PROBLEM STATEMENT: Only one stretch of the records below should be repeated. It starts with the line containing "((List.range 16).foldl (fun" and goes on through the line containing "decide (base <", exactly as written.

SOURCE MATERIAL:
────────────────────
-- ==== Sys2Proof/Machine/Headrace.lean ====
section
/-!
DEFINITION. Headrace, the host link (R53 to R92): module states, landing and judging a flit (R71 to R87), sending one (R73, R81,
R83, R87, R89), and the admission of R78 with the pools of R246.
-/
namespace Sys2Proof.Machine

/-! ### Admission (R78, R242, R246) -/

/-- HINT of a DEFER for lack of budget, by level (R245). -/
def levelHint (l : Nat) : Nat := ([1, 1, 2, 4, 8, 15, 15, 15] : List Nat).getD l 15
/-- Key of a (group, class). -/
def gcKey (g c : Nat) : Nat := 4 * g + c

/-- What the pools are asked for by one header (R78 step 9). -/
structure Need where
  m : Nat
  grp : Nat
  cls : Nat
  opc : Nat
  /-- cells of budget: cells of memory named; none for requests without an address -/
  cells : Nat
  target : Nat
  home : Nat
  rsp : Bool
  rspCells : Nat
deriving DecidableEq, Repr

/-- Millpond entries it needs: one a cell (R31). -/
def Need.pond (n : Need) : Nat := if Opc.pond n.opc then n.cells else 0
/-- Flume entries it needs. -/
def Need.flume (n : Need) : Nat := if n.opc = Opc.wrn then 1 else 0

/-- Response headers and cells of the transmit buffer in use or reserved (R79), of class 0 or of the other classes; the cells still to go
of a response whose header has left are held too. -/
def State.txUse (s : State) (m : Nat) (c0 : Bool) : Nat × Nat :=
  let x := s.mod m
  let held := x.tx.filter (fun r => r.c0 = c0)
  let open_ := s.hop.reqs.vals.filter (fun q => q.m = m ∧ !q.answered ∧ Opc.answered q.opc ∧ (decide (q.cls = 0)) = c0)
  let begun := match x.part with | some r => if r.c0 = c0 then r.cells.length else 0 | none => 0
  (held.length + open_.length, (held.map (fun r => r.cells.length)).sum + begun + (open_.map Req.nCells).sum)
/-- Barrier records of a half in use (R122). -/
def State.barUse (s : State) (h : Nat) : Nat :=
  countP (fun q : Req => Opc.barrier q.opc && q.home = h && q.open_) s.hop.reqs.vals
/-- Class-0 reserve entries of a half in use: Hopper, Millpond (R246). -/
def State.c0Hop (s : State) (h : Nat) : Nat := countP (fun q : Req => decide (q.cls = 0) && q.landHalf = h) s.hop.reqs.vals
def State.c0Pond (s : State) (h : Nat) : Nat :=
  countP (fun e : PondEnt => decide (e.cls = 0) && e.half = h) s.pond
    + ((s.hop.reqs.vals.filter (fun q => q.cls = 0 ∧ q.target = h ∧ Opc.pond q.opc ∧ q.phase = .accepted)).map
        (fun q => q.data.length)).sum
/-- Floor cells of a (group, class) that a module has left this Turn (R246). -/
def State.floorLeft (s : State) (x : ModSt) (k : Nat) : Nat := s.weir.floor - x.floorUsed.get 0 k

/-- Step 9 of R78: none where every entry is there, else the HINT of the DEFER. -/
def State.lacks (s : State) (n : Need) : Option Nat :=
  let x := s.mod n.m
  let k := gcKey n.grp n.cls
  if n.cls = 0 then
    let rate := s.fget Fld.WEIR_GRP_C0_RATE n.grp
    let onMod := bit (s.fget Fld.WEIR_GRP_C0_MODS n.grp) n.m
    let used := x.c0used.get 0 n.grp
    let tx := s.txUse n.m true
    let lim := if hoistFitted s.ld then min 32 (s.hst n.target).sNow else 32
    if used + n.cells > x.c0cap.get 0 n.grp && n.cells > 0 && (!onMod || rate = 0) then some 15
    else if used + n.cells > x.c0cap.get 0 n.grp && n.cells > 0 then some 1
    else if s.c0Hop (modHalf n.m) ≥ 32 then some 1
    else if n.pond > 0 && s.c0Pond n.target + n.pond > lim then some 1
    else if n.flume > (if n.target = 0 then x.flumeE else x.flumeW) then some 1
    else if n.rsp && (decide (tx.1 + 1 > 16) || decide (tx.2 + n.rspCells > 16)) then some 1
    else if Opc.barrier n.opc && decide (s.barUse n.home ≥ 256) then some 1
    else none
  else
    let cellsLeft := (x.slice.find? k).getD (s.floorLeft x k)
    let tx := s.txUse n.m false
    let hint := levelHint (s.weir.level.get 0 k)
    if n.cells > cellsLeft || x.hop = 0 || n.pond > (if n.target = 0 then x.pondE else x.pondW)
      || n.flume > (if n.target = 0 then x.flumeE else x.flumeW)
      || (n.rsp && (decide (tx.1 + 1 > 1024 - 16) || decide (tx.2 + n.rspCells > 1024 - 16)))
      || (Opc.barrier n.opc && decide (s.barUse n.home ≥ 256)) then some hint
    else none
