/-! ### What a write stores -/

/-- New value of a field by its access code (R18): old, written, mask of the bits reached. -/
def Field.merge (f : Field) (o n m : Nat) : Nat :=
  let full := 2 ^ f.w - 1
  match f.acc with
  | .rw | .rwl => (o &&& (full - m)) ||| (n &&& m)
  | .w1c => o &&& (full - (n &&& m))
  | .rws => o ||| (n &&& m)
  | .wo => n &&& m
  | .ro => o
/-- The register word that a write leaves, before limits. -/
def mergeWord (r : Reg) (old nv mk : Word) : Word :=
  r.fields.foldl (fun w f => f.put w (f.merge (f.of old) (f.of nv) (f.of mk))) old
/-- Fields with limits: a value outside is stored as the nearest bound. -/
def limits1 : List (Field × Nat × Nat) :=
  [(Fld.LAY_STALL_CFG_ESC_WINDOW, 1, 255), (Fld.LAY_STALL_CFG_LIMIT, 16, 4095), (Fld.FLUME_CFG_LOW_FREE, 1, 255), (Fld.FLUME_CFG_IDLE, 1, 255),
   (Fld.RACE_SCHED_CFG_TMO_CNT, 1, 15), (Fld.RACE_SCHED_CFG_PD_IDLE, 1, 255), (Fld.RACE_SCHED_CFG_AGE_LIMIT, 1, 255),
   (Fld.RACE_SCHED_CFG_HIT_CAP, 1, 255), (Fld.RACE_SCHED_CFG_PAGE_IDLE, 1, 255), (Fld.RACE_SCHED_CFG_WQ_LO, 0, 63), (Fld.RACE_SCHED_CFG_WQ_HI, 1, 64),
   (Fld.RACE_TIM1_TCCD_L, 2, 255), (Fld.RACE_TIM1_TCCD_S, 2, 255), (Fld.RACE_TIM4_AAW_MAX, 4, 63), (Fld.RACE_REF_CFG_RFM_TH, 8, 255),
   (Fld.RACE_REF_CFG_RFM_PER_TURN, 1, 8), (Fld.RACE_REF_CFG_HYST_C, 1, 15), (Fld.RACE_REF_CFG_HYST_TURNS, 1, 255)]
def limits2 : List (Field × Nat × Nat) :=
  [(Fld.SLU_XP_CFG_XP_AGE, 8, 255), (Fld.SLU_XP_CFG_W3, 1, 15), (Fld.SLU_XP_CFG_W2, 1, 15), (Fld.SLU_XP_CFG_W1, 1, 15),
   (Fld.SLU_GP_CFG_FW_EVERY, 2, 255), (Fld.SLU_GP_CFG_WB_EVERY, 2, 255), (Fld.WEIR_CFG_ALERT_HST, 0, 500), (Fld.WEIR_CFG_RELAX_TURNS, 1, 15),
   (Fld.WEIR_CFG_FLOOR, 1, 15), (Fld.WEIR_WM_RQ_HIGH, 0, 64), (Fld.WEIR_WM_RQ_LOW, 0, 64), (Fld.WEIR_WM_WQ_HIGH, 0, 64), (Fld.WEIR_WM_WQ_LOW, 0, 64),
   (Fld.WEIR_GRP_W3, 1, 15), (Fld.WEIR_GRP_W2, 1, 15), (Fld.FAN_CFG_PAR, 1, 16), (Fld.FAN_CFG_ROUND, 4, 255), (Fld.FAN_CFG_TRK_M, 2, 32),
   (Fld.FAN_CFG_DEAD_RNDS, 1, 15), (Fld.QRN_SCRUB_CFG_INTERVAL, 16, 65535), (Fld.QRN_ERR_CFG_WINDOW, 1, 255), (Fld.QRN_ERR_CFG_PIN_THR, 1, 255),
   (Fld.QRN_ERR_CFG_ROW_THR, 1, 255), (Fld.QRN_ERR_CFG_WB_THR, 1, 3)]
def limits3 : List (Field × Nat × Nat) :=
  [(Fld.HST_CFG_DERATE, 100, 1000), (Fld.HST_CFG_WDERATE, 100, 1000), (Fld.HST_CFG_T_SEAL, 1, 255), (Fld.HST_CFG_IO_TMO, 1, 255),
   (Fld.GOV_PWR_CFG_WATCH_MS, 0, 1000), (Fld.GOV_PWR_CFG_ENTRY_TMO, 1, 4095), (Fld.GOV_PWR_CFG_IDLE_AFTER, 1, 255), (Fld.GOV_PWR_CFG_MAIN_OK, 1, 255),
   (Fld.GOV_WAKE_TIMER_MS, 1, 4095), (Fld.GOV_BK_CFG_BK_PERIOD, 1, 127), (Fld.GOV_BK_CFG_TTEST, 1, 255), (Fld.GOV_BK_CFG_RATIO, 1, 255),
   (Fld.GOV_AVS_CFG_OSC_TMO, 1, 255), (Fld.GOV_AVS_CFG_ACK_TMO, 1, 255), (Fld.GOV_AVS_CFG_STEP_MV, 5, 50), (Fld.GOV_STEP_CFG_AAW4, 4, 63),
   (Fld.GOV_STEP_CFG_AAW3, 4, 63), (Fld.GOV_STEP_CFG_AAW2, 4, 63), (Fld.GOV_STEP_CFG_AAW1, 4, 63), (Fld.TLY_CFG_WBITS, 0, 10),
   (Fld.TLY_RING_COUNT, 1, 65535), (Fld.TLY_SAMP_CFG_PERIOD, 1, 65535)]
/-- A word with the limits of its fields applied. -/
def limitWord (r : Reg) (w : Word) : Word :=
  (limits1 ++ limits2 ++ limits3).foldl (fun w e => if e.1.reg = r then e.1.put w (max e.2.1 (min e.2.2 (e.1.of w))) else w) w
/-- A field keeps its old value where the new one is not honoured. -/
def holdIf (c : Bool) (f : Field) (old new : Word) : Word := if c then f.put new (f.of old) else new
/-- Thresholds that ascend and stay at or below 105 °C (R377). -/
def thermOk (w : Word) : Bool :=
  let b := fun i : Nat => bits w.toNat (8 * i) 8
  decide (b 7 < b 6) && decide (b 6 < b 5) && decide (b 5 < b 4) && decide (b 3 < b 2) && decide (b 2 < b 1) && decide (b 1 < b 0)
    && (List.range 8).all (fun i => decide (b i ≤ 105))
/-- A slot word with reserved codes stored as OPEN, and whether there was one (R206). -/
def slotWord (w : Word) : Word × Bool :=
  let c := fun i : Nat => bits w.toNat (4 * i) 4
  let bad := fun i : Nat => decide (c i ≥ 5) && decide (c i ≠ 8) && decide (c i ≠ 9)
  ((List.range 16).foldl (fun (a : Word) i => if bad i then BitVec.ofNat 64 (setBits a.toNat (4 * i) 4 0) else a) w, (List.range 16).any bad)
/-- A ring that is taken (R402): BASE below TOP and no byte of it at TOP or beyond. -/
def State.ringOk (s : State) (w : Word) : Bool :=
  let base := Fld.TLY_RING_BASE.of w * 4096
  decide (base < topOf s.ld) && decide (base + Fld.TLY_RING_COUNT.of w * 4096 ≤ topOf s.ld)
/-- Values that a write does not change: reserved codes, and settings closed by the moment. -/
def State.honoured (s : State) (l : Loc) (old new : Word) : Word :=
  match l.reg with
  | .HOP_ORD_CFG => holdIf (Fld.HOP_ORD_CFG_GRAN.of new = 3) Fld.HOP_ORD_CFG_GRAN old new
  | .RACE_CTRL => holdIf (Fld.RACE_CTRL_PAGE.of new = 3) Fld.RACE_CTRL_PAGE old new
  | .QRN_WMAP_CFG => holdIf (s.serveReady l.half) Fld.QRN_WMAP_CFG_CLEAR old new
  | .GOV_THERM_CFG => if thermOk new then new else old
  | .TLY_SAMP_CFG => holdIf (Fld.TLY_SAMP_CFG_MOD.of new > 9) Fld.TLY_SAMP_CFG_MOD old new
  | .TLY_RING => if s.ringOk new then new else old
  | .BRK_SRC_CFG => match srcRow (l.idx.getD 0 0) with
    | some r => if !r.fixed && bit r.permit (Fld.BRK_SRC_CFG_SEV.of new) then new else old
    | none => old
  | .RACE_MR_CMD => if Fld.RACE_MR_CMD_BUSY.of old = 1 then old else new
  | .RACE_SLOT_SHD | .RACE_SLOT_ACT => (slotWord new).1
  | .MIL_MB_CTRL => if l.idx.getD 0 0 < 6 then Fld.MIL_MB_CTRL_IBI_DONE.put new 0 else new
  | .HOP_STREAM =>
    let st := l.idx.getD 0 0
    let moves := Fld.HOP_STREAM_GROUP.of new ≠ Fld.HOP_STREAM_GROUP.of old || Fld.HOP_STREAM_CLASS.of new ≠ Fld.HOP_STREAM_CLASS.of old
      || Fld.HOP_STREAM_HOME.of new ≠ Fld.HOP_STREAM_HOME.of old
    if moves && (s.fget Fld.HOP_STREAM_EN st = 1 || s.streamBusy st) then old else new
  | _ => new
────────────────────
RESULT OF THIS EXERCISE:
  ((List.range 16).foldl (fun (a : Word) i => if bad i then BitVec.ofNat 64 (setBits a.toNat (4 * i) 4 0) else a) w, (List.range 16).any bad)
/-- A ring that is taken (R402): BASE below TOP and no byte of it at TOP or beyond. -/
def State.ringOk (s : State) (w : Word) : Bool :=
  let base := Fld.TLY_RING_BASE.of w * 4096
  decide (base < topOf s.ld) && decide (base + Fld.TLY_RING_COUNT.of w * 4096 ≤ topOf s.ld)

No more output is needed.